Быт и нравы Российской империи — страница 90 из 148

Неоднозначному отношению к артистам (и особенно артисткам) способствовали сами нравы, царившие и в училищах, и в театрах. Сначала столичное училище располагалось на Екатерининском канале, но позже переехало на Театральную улицу, которая даже получила у горожан фривольное название «улица любви». Чтобы ограничить общение будущих артисток с поклонниками, которые любили «случайно» прогуливаться поблизости, окна расположили максимально высоко от земли, и большую их часть закрашивали белой краской. Подоконники делали очень узкими, чтобы на них нельзя было встать, но и это помогало не всегда. Назойливые воздыхатели пытались влезать в окна, наведываться под видом обслуживающего персонала и даже полотёров. Выступать на сцене юные артисты начинали ещё во время учебы, так что симпатичные ученицы становились известны публике до официального выпуска. Многие из выпускниц вскоре оказывались чьими-либо любовницами и содержанками, что тоже не добавляло уважения к этой профессии. А. Я. Панаева (дочь известного артиста, выпускница театрального училища и многолетняя спутница жизни поэта Некрасова) оставила мемуары, в которых подробно писала о жизни артисток: «Воспитанницы театральной школы были тогда пропитаны традициями своих предшественниц и заботились постоянно заготовить себе, ещё находясь в школе, богатого поклонника, чтобы при выходе из школы прямо сесть в свою карету и ехать на заготовленную квартиру с приданым белья и богатого туалета». К тому же педагоги с учениками не церемонились, не редко пуская в ход кулаки. «Он (известный балетмейстер Дидло) набрасывался на них (танцоров), как коршун: кого схватит за волосы и теребит, кого за ухо, а если кто увертывался от него, то давал ногой пинки, так что девочка или мальчик отлетали далеко. И солисткам доставалось по окончании танца. При шуме рукоплесканий счастливая танцовщица убегала за кулисы, а тут Дидло хватал её за плечи, тряс из всей силы, осыпал бранью и, дав ей тумака в спину, выталкивал опять на сцену, если её вызывали». Панаева училась в 1830-х, но ещё долго ничего не менялось». Кормили учащихся откровенно плохо, репетировали в том, что осталось от выступлений профессиональных артистов.

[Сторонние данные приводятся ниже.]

theorem test_witness_StepRunsTheDecodedInstruction :
    Instr.wf (.ldaaImm 0x80#8) = true ∧ (at1000 [0x86#8, 0x80#8]).storesAt 0x1000#16 (encode (.ldaaImm 0x80#8)) ∧
      ended (at1000 [0x86#8, 0x80#8]) = false ∧ serviceable (at1000 [0x86#8, 0x80#8]) = false :=
  ⟨rfl, ⟨Or.inl rfl, rfl, Or.inl rfl, rfl, trivial⟩, by decide, by decide⟩

/-- `LDAA` immediate whose opcode is the last byte of RAM, so that its operand is fetched from an unmapped address (R132). -/
def atEdge : State :=
  let s := at1000 [0x86#8, 0x55#8]
  { s with a := 0xAA#8, bus := { s.bus with map := [{ base := 0x0000#16, length := 0x1001, kind := .ram }] } }

theorem test_witness_StepRunsTheDecodedInstruction_unmapped :
    (atEdge.bus.fetched 0x1000#16 2).1 = encode (.ldaaImm 0x00#8) ∧ resolve atEdge.bus.map 0x1001#16 = none ∧
      ended atEdge = false ∧ serviceable atEdge = false ∧ (after atEdge).a = 0x00#8 := by decide

/-- An NMI pending whose vector points at a byte. -/
def nmiTo (op : Byte) : State :=
  let s := at1000 [0x00#8]
  { s with
    pend := { nmi := true, irq := false }
    bus := { s.bus with mem := Memory.load (Memory.load s.bus.mem 0xFFFC#16 [0x20#8, 0x00#8]) 0x2000#16 [op] } }

/-- An NMI pending whose vector points at a `NOP`. -/
def nmiWaiting : State := nmiTo 0x01#8

theorem test_witness_ServicedStepRunsTheHandler :
    Instr.wf .nop = true ∧ ended nmiWaiting = false ∧ serviceable nmiWaiting = true ∧
      (arbitrate (ackCost nmiWaiting.loop) { nmiWaiting with loop := .top }).pc = 0x2000#16 ∧
      State.storesAt (arbitrate (ackCost nmiWaiting.loop) { nmiWaiting with loop := .top }) 0x2000#16 (encode .nop) :=
  ⟨rfl, by decide, by decide, by decide, ⟨Or.inl (by decide), by decide, trivial⟩⟩

theorem test_witness_IllegalOpcodeHaltsTheStep :
    ended (at1000 [0xFD#8]) = false ∧ serviceable (at1000 [0xFD#8]) = false ∧
      (optable ((at1000 [0xFD#8]).bus.read 0x1000#16).1).isNone = true ∧ (at1000 [0xFD#8]).bus.plain 0x1000#16 = true ∧
      (optable ((at1000 [0x01#8]).bus.read 0x1000#16).1).isSome = true := by
  decide

/-- Step 4 of program P5: an NMI whose handler begins with a byte that has no entry. -/
theorem test_witness_IllegalOpcodeHaltsTheStep_serviced :
    ended (nmiTo 0x00#8) = false ∧ serviceable (nmiTo 0x00#8) = true ∧
      (fun t : State => (t.pc, t.sp, t.cc.i, t.pend, t.budget, t.stop)) (after (nmiTo 0x00#8)) =
        (0x2001#16, 0x01F8#16, true, Pend.none, 0, .illegalOpcode) := by decide

theorem test_witness_IllegalOpcodeHaltsTheStep_unmapped :
    resolve mixed.map 0x0300#16 = none ∧ (optable (mixed.read 0x0300#16).1).isNone = true := by decide

/-- States with the pending bits and the mask given. -/
def pending (nmi irq mask : Bool) : State :=
  { State.reset with pend := { nmi := nmi, irq := irq }, cc := { Flags.reset with i := mask } }

theorem test_witness_ArbiterPriority :
    [pending true true true, pending false true false, pending false true true, pending false false false].map serviceable =
      [true, true, false, false] := by decide

/-- A stack that wraps from 0x0003 to 0xFFFD, and the SWI vector. -/
theorem test_witness_EntryBuildsTheFrame :
    (frameAddrs 0x0003#16).all State.reset.ramAt = true ∧
      State.reset.plainAt [0xFFFA#16, 0xFFFA#16 + 1#16] = true := by decide

theorem test_witness_DecimalAdditionIsCorrect : isBcd 0x99#8 = true ∧ isBcd 0x00#8 = true := by decide

theorem test_witness_CallThenReturn :
    State.reset.ramAt 0x0000#16 = true ∧ State.reset.ramAt (0x0000#16 - 1#16) = true := by decide

theorem test_witness_ReturnUndoesEntry :
    (frameAddrs 0x01FF#16).all (at1000 []).ramAt = true ∧
      (at1000 []).plainAt [0xFFF8#16, 0xFFF8#16 + 1#16] = true := by decide

theorem test_witness_WaitForInterrupt :
    (pending false false true).pend = { nmi := false, irq := false } ∧
      (pending false true true).pend ≠ { nmi := false, irq := false } := by decide

theorem test_witness_FlagInstructions :
    (∃ t, exec .cli (pending false true true) = .next t) ∧ (∃ t, exec .sei (pending true true false) = .next t) :=
  ⟨⟨_, rfl⟩, ⟨_, rfl⟩⟩

theorem test_witness_ReturnFromInterrupt : ∃ t, exec .rti (pending false true true) = .next t := ⟨_, rfl⟩

theorem test_witness_StepKeepsWellFormed : swiExample.wf = true ∧ ∃ t, step swiExample = .next t :=
  ⟨by decide, ⟨_, rfl⟩⟩

/-- States in order before a step, after each halt and after a `WAI`, and one that is not. -/
theorem test_witness_StepKeepsWellFormed_control :
    State.controlWf (beginStep 0b11#2 50 State.reset) = true ∧ (beginStep 0b11#2 50 State.reset).stop ≠ .none ∧
      [at1000 [0x00#8], at1000 [0x3E#8], { at1000 [0x3E#8] with pend := { nmi := false, irq := true } }].map
        (fun s => (s.controlWf, (after s).controlWf, (after s).stop, (after s).loop)) =
        [(true, true, .illegalOpcode, .top), (true, true, .wait, .top), (true, true, .none, .afterWait)] ∧
      State.controlWf { State.reset with stop := .wait, budget := 1 } = false := by decide

theorem test_witness_FlagWriters :
    (∃ t, exec .inx State.reset = .next t) ∧ writesH .inx = false ∧ writesI .inx = false ∧ writesN .inx = false ∧
      writesZ .clc = false ∧ writesV .inx = false ∧ writesC .inx = false ∧ (∃ t, exec .clc State.reset = .next t) :=
  ⟨⟨_, rfl⟩, rfl, rfl, rfl, rfl, rfl, rfl, ⟨_, rfl⟩⟩

theorem test_witness_RegisterWriters :
    (∃ t, exec (.staaExt 0xFFFF#16) State.reset = .next t) ∧ writesA (.staaExt 0xFFFF#16) = false ∧
      writesB (.staaExt 0xFFFF#16) = false ∧ writesX (.staaExt 0xFFFF#16) = false ∧ writesSp (.staaExt 0xFFFF#16) = false :=
  ⟨⟨_, rfl⟩, rfl, rfl, rfl, rfl⟩

/-- A 16-bit store at 0xFFFF, whose second byte is at 0x0000. -/
theorem test_witness_MemoryFrame :
    (∃ t, exec (.stxExt 0xFFFF#16) State.reset = .next t) ∧
      State.reset.plainAt (accessedAt (.stxExt 0xFFFF#16) State.reset) = true ∧
      0x0001#16 ∉ storedAt (.stxExt 0xFFFF#16) State.reset ∧ State.reset.bus.plain 0x0001#16 = true :=
  ⟨⟨_, rfl⟩, by decide, by decide, by decide⟩

theorem test_witness_PendingLatchIsUntouched : (∃ t, exec .swi State.reset = .next t) ∧ Instr.swi ≠ .wai :=
  ⟨⟨_, rfl⟩, by decide⟩

theorem test_witness_CostsAreTheTables :
    (∃ t, exec .wai (pending false true true) = .next t) ∧
      (pending false true true).pend ≠ { nmi := false, irq := false } ∧
      (∃ t, exec .wai (pending false false true) = .next t) ∧
      (pending false false true).pend = { nmi := false, irq := false } ∧ (∃ t, exec .nop State.reset = .next t) :=
  ⟨⟨_, rfl⟩, by decide, ⟨_, rfl⟩, rfl, ⟨_, rfl⟩⟩

theorem test_witness_ResetTransaction :
    State.reset.plainAt [0xFFFE#16, 0xFFFF#16] = true ∧ resolve mixed.map 0xFFFE#16 = none ∧
      resolve mixed.map 0xFFFF#16 = none := by decide

/-- One step for each stop reason, and one whose budget is 0. -/
theorem test_witness_StepResultByStopReason :
    ([stepTransaction 1 0b00#2 0 (at1000 [0x01#8]), stepTransaction 1 0b00#2 1 (at1000 [0x01#8]),
      stepTransaction 1 0b00#2 9 (at1000 [0x00#8]), stepTransaction 1 0b00#2 9 (at1000 [0x3E#8])].map fun o =>
        o.map fun r => (r.1, r.2.stop)) =
      [some (0, .budgetExhausted), some (2, .budgetExhausted), some (9, .illegalOpcode), some (9, .wait)] := by decide

/-- The mask's bits: bit 1 is NMI, bit 0 is IRQ (R42). -/
theorem test_pending_mask :
    (beginStep 0b10#2 9 State.reset).pend = { nmi := true, irq := false } ∧
      (beginStep 0b01#2 9 State.reset).pend = { nmi := false, irq := true } ∧
      Pend.mask { nmi := true, irq := false } = 0b10#2 := by decide

/-- Each mask of the statement with a step that ends, and a masked IRQ over two `WAI`s with one that does not. -/
theorem test_witness_StepWithNothingPendingEnds :
    (stepTransaction 3 0b00#2 3 (at1000 [0x01#8, 0x01#8])).isSome = true ∧
      (stepTransaction 3 0b10#2 3 (nmiTo 0x01#8)).isSome = true ∧
      (stepTransaction 3 0b01#2 3 { at1000 [0x01#8] with cc := { Flags.reset with i := false } }).isSome = true ∧
      stepTransaction 2 0b01#2 2 (at1000 [0x3E#8, 0x3E#8]) = none := by decide

end Sys2Proof.Tests
end

section
/-! SUPPORT. The layer the statements about loads, stores, transfers and the stack are proved from: the flag rule of R169 over
the sign bit, the accumulators by name, and what each shape of instruction answers, as one record update. -/

namespace Sys2Proof.Machine

theorem byte_getLsbD_seven (v : Byte) : v.getLsbD 7 = v.msb :=
  (BitVec.msb_eq_getLsbD_last v).symm

/-- The flag rule of an 8-bit load, store or transfer (R169): `N`, `Z` from the byte, `V` cleared, the others kept. -/
theorem Flags.withNzv_mov8 (f : Flags) (v : Byte) :
    f.withNzv (mov8 v) = { f with n := v.msb, z := v == 0#8, v := false } := by
  simp only [Flags.withNzv, mov8, byte_getLsbD_seven]

/-- A decrement modulo 65536, as the addition of 65535 (R215, R257). -/
theorem word_sub_one_eq_ofNat (w : Word) : w - 1#16 = BitVec.ofNat 16 (w.toNat + 65535) := by
  bv_omega

theorem word_add_one_eq_ofNat (w : Word) : w + 1#16 = BitVec.ofNat 16 (w.toNat + 1) := by
  bv_omega

theorem State.acc_eq_byAcc (s : State) (r : Acc) : s.acc r = byAcc r s.a s.b := by
  cases r <;> rfl

theorem State.setAcc_eq_withAcc (s : State) (r : Acc) (v : Byte) : s.setAcc r v = s.withAcc r v := by
  cases r <;> rfl

theorem charge_eq (n : Nat) (s : State) : charge n s = { s with budget := s.budget - n } := rfl

/-- Everything an accumulator operation with a source operand does (R134, R148): the operand is read, then the accumulator and
the flags are written. -/
theorem accOp_eq (op : Byte → Byte → Flags → Byte × Flags) (r : Acc) (src : Src8) (s : State) :
    accOp op r src s =
      let o := op (byAcc r s.a s.b) (sourceByte src s).1 s.cc
      { s.withAcc r o.1 with cc := o.2, bus := (sourceByte src s).2 } := by
  simp only [accOp, operand8_eq, State.acc_eq_byAcc, State.setAcc_eq_withAcc]
  rfl

/-- Everything a store of an accumulator does (R205): one routed write, and the flags of the byte stored. -/
theorem storeAcc_eq (r : Acc) (m : MemMode) (s : State) :
    storeAcc r m s =
      { s with
        cc := s.cc.withNzv (mov8 (byAcc r s.a s.b)), bus := s.bus.write (ea m s) (byAcc r s.a s.b) } := by
  simp only [storeAcc, memWrite_eq, State.acc_eq_byAcc]
  rfl

/-- Everything a push of an accumulator does (R200, R216). -/
theorem pushAcc_eq (r : Acc) (s : State) :
    pushAcc r s = { s with sp := s.sp - 1#16, bus := s.bus.write s.sp (byAcc r s.a s.b) } := by
  rw [pushAcc, push8_eq, State.acc_eq_byAcc]

/-- Everything a pull of an accumulator does (R201, R217). -/
theorem pullAcc_eq (r : Acc) (s : State) :
    pullAcc r s =
      { s.withAcc r (s.bus.read (s.sp + 1#16)).1 with
        sp := s.sp + 1#16, bus := (s.bus.read (s.sp + 1#16)).2 } := by
  simp only [pullAcc, pull8_eq, State.setAcc_eq_withAcc]
  rfl

end Sys2Proof.Machine
end

section
/-! The 8-bit loads and stores (R204, R205), the transfers between accumulators (R210, R211), and the stack pointer and the
stack (R214 to R217, R256, R257): the bytes and the meaning of each family, then the statements. -/

namespace Sys2Proof.Machine

/-- The opcode bytes of LDAA and LDAB (R204). -/
theorem encode_lda (r : Acc) (src : Src8) :
    encode (Form.lda r src) = srcBytes (byAcc r 0x86#8 0xC6#8) (byAcc r 0x96#8 0xD6#8) (byAcc r 0xA6#8 0xE6#8)
      (byAcc r 0xB6#8 0xF6#8) src := by
  fun_cases Form.lda r src <;> rfl

/-- Each form of LDAA and LDAB is the one load operation, charged the cost of its operand form (R204). -/
theorem exec_lda (r : Acc) (src : Src8) (s : State) :
    exec (Form.lda r src) s = .next (charge (srcCost src) (accOp aluLda r src s)) := by
  fun_cases Form.lda r src <;> rfl

/-- The opcode bytes of STAA and STAB (R205). -/
theorem encode_sta (r : Acc) (m : MemMode) :
    encode (Form.sta r m) = memBytes (byAcc r 0x97#8 0xD7#8) (byAcc r 0xA7#8 0xE7#8) (byAcc r 0xB7#8 0xF7#8) m := by
  fun_cases Form.sta r m <;> rfl

/-- Each form of STAA and STAB is the one store operation, charged the cost of its addressing mode (R205). -/
theorem exec_sta (r : Acc) (m : MemMode) (s : State) :
    exec (Form.sta r m) s = .next (charge (storeCost m) (storeAcc r m s)) := by
  fun_cases Form.sta r m <;> rfl

theorem encode_psh (r : Acc) : encode (Form.psh r) = [byAcc r 0x36#8 0x37#8] := by
  cases r <;> rfl

theorem encode_pul (r : Acc) : encode (Form.pul r) = [byAcc r 0x32#8 0x33#8] := by
  cases r <;> rfl

theorem exec_psh (r : Acc) (s : State) : exec (Form.psh r) s = .next (charge 4 (pushAcc r s)) := by
  cases r <;> rfl

theorem exec_pul (r : Acc) (s : State) : exec (Form.pul r) s = .next (charge 4 (pullAcc r s)) := by
  cases r <;> rfl

theorem exec_tab (s : State) : exec .tab s = .next (charge 2 ((s.setB s.a).setCc (s.cc.withNzv (mov8 s.a)))) := rfl

theorem exec_tba (s : State) : exec .tba s = .next (charge 2 ((s.setA s.b).setCc (s.cc.withNzv (mov8 s.b)))) := rfl

theorem exec_tsx (s : State) : exec .tsx s = .next (charge 4 (s.setX (s.sp + 1#16))) := rfl

theorem exec_txs (s : State) : exec .txs s = .next (charge 4 (s.setSp (s.x - 1#16))) := rfl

Не менее строгие правила были в частных театрах, особенно если артисты были из числа крепостных. О жестоких наказаниях, введенных в своей труппе князем Шаховским, пишет и публицист 19 века М. И. Пыляев. «Вся княжеская театральная труппа помещалась в особом, довольно большом деревянном доме, позади театра. Дом этот был разделён на две половины — мужскую и женскую, всякое сообщение которых друг с другом было строжайше князем воспрещено, под страхом неминуемого тяжкого наказания. За все провинности артистов против театральной нравственности тотчас же творились наказания, вроде так называемых «рогаток»; например, героя вроде Эдипа ставили на более или менее продолжительное время, смотря по степени вины, посреди комнаты и подпирали его в шею тремя рогатками. Для музыкантов существовал особый род исправления в виде стула с прикованной к нему железною цепью с ошейником; провинившегося сажали на такой стул, надевали на его шею ошейник, и в таком положении несчастный свободный артист обречён был иногда находиться по целым дням; кроме этих специальных мер, ещё общею мерою были розги и палки».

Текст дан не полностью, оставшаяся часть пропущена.